Aim of the exercise
In the records that follow, find each line with "subst" and pull it out.

Saved data entries:
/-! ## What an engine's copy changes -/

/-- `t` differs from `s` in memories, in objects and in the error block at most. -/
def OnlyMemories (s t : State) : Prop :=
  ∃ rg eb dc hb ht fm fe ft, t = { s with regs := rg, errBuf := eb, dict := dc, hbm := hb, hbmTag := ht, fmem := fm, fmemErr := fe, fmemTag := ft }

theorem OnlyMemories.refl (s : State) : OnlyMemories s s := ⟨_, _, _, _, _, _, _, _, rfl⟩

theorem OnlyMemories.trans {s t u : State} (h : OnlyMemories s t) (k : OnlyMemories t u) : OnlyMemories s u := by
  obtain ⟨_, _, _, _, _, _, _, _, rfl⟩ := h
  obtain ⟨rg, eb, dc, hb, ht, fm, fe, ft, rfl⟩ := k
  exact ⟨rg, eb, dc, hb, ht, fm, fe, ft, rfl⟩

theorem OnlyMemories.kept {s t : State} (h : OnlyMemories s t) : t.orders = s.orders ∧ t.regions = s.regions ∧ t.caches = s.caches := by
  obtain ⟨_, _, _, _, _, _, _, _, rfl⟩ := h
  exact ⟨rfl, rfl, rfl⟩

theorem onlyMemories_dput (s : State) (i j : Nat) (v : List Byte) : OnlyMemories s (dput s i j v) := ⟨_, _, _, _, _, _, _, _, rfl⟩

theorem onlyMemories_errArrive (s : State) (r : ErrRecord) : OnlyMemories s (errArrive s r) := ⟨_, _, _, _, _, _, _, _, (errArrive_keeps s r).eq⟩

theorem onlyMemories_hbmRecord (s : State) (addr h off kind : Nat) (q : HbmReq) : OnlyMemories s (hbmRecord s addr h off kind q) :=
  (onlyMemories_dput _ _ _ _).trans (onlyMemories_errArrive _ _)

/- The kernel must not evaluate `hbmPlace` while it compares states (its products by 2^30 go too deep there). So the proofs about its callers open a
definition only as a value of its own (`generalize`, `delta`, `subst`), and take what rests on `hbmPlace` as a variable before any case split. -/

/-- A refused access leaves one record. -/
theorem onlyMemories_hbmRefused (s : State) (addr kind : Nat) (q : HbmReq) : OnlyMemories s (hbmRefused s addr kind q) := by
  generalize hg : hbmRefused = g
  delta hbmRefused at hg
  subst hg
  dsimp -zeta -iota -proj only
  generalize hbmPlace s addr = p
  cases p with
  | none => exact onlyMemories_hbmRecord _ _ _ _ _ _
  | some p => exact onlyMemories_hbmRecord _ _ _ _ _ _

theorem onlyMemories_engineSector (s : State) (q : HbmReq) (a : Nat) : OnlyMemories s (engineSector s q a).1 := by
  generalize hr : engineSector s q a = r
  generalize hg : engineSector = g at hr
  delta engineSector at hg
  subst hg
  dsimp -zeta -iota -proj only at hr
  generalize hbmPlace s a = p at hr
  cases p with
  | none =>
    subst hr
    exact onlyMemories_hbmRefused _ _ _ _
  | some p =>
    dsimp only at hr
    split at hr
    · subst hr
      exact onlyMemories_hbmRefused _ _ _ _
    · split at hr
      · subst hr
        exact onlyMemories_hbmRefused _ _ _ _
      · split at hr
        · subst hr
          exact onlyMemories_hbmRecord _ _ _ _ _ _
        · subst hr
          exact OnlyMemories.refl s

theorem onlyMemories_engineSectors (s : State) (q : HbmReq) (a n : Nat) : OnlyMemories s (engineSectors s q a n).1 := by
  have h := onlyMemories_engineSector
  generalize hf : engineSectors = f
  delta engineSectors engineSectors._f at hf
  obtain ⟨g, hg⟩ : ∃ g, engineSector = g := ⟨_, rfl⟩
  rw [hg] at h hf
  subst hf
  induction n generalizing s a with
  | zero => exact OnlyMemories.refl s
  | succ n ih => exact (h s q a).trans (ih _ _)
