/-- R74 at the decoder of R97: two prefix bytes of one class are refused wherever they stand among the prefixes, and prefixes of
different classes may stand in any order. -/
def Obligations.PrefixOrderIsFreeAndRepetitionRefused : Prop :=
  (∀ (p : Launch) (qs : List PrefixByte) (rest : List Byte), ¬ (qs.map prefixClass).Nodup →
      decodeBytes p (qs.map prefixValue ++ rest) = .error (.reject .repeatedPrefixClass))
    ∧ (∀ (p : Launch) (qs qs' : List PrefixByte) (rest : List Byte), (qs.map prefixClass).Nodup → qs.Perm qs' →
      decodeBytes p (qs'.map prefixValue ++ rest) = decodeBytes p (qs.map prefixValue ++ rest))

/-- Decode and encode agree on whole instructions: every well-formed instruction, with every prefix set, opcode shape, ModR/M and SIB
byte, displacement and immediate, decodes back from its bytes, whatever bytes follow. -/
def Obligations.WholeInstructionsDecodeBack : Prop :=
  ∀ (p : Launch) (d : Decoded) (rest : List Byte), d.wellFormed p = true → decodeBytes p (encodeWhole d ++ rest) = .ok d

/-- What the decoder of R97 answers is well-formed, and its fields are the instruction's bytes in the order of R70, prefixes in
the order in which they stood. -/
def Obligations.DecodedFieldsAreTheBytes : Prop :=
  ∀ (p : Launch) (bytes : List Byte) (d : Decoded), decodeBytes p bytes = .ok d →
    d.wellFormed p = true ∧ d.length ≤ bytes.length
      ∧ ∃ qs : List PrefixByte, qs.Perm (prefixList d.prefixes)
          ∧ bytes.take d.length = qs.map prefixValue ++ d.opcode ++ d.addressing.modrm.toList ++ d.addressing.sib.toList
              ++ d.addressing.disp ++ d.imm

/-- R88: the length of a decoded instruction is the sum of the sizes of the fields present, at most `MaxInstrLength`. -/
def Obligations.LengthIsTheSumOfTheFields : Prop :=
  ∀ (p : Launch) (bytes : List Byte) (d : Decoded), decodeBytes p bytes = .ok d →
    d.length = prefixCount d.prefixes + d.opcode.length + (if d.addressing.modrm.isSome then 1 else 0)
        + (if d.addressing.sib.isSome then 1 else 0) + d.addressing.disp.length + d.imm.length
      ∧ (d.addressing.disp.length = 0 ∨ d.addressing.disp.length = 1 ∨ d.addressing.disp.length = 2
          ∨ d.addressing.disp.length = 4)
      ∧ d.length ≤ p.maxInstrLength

Solution to this task
definition only as a value of its own (`generalize`, `delta`, `subst`), and take what rests on `hbmPlace` as a variable before any case split. -/
  subst hg
  subst hg
    subst hr
    · subst hr
      · subst hr
        · subst hr
        · subst hr
  subst hf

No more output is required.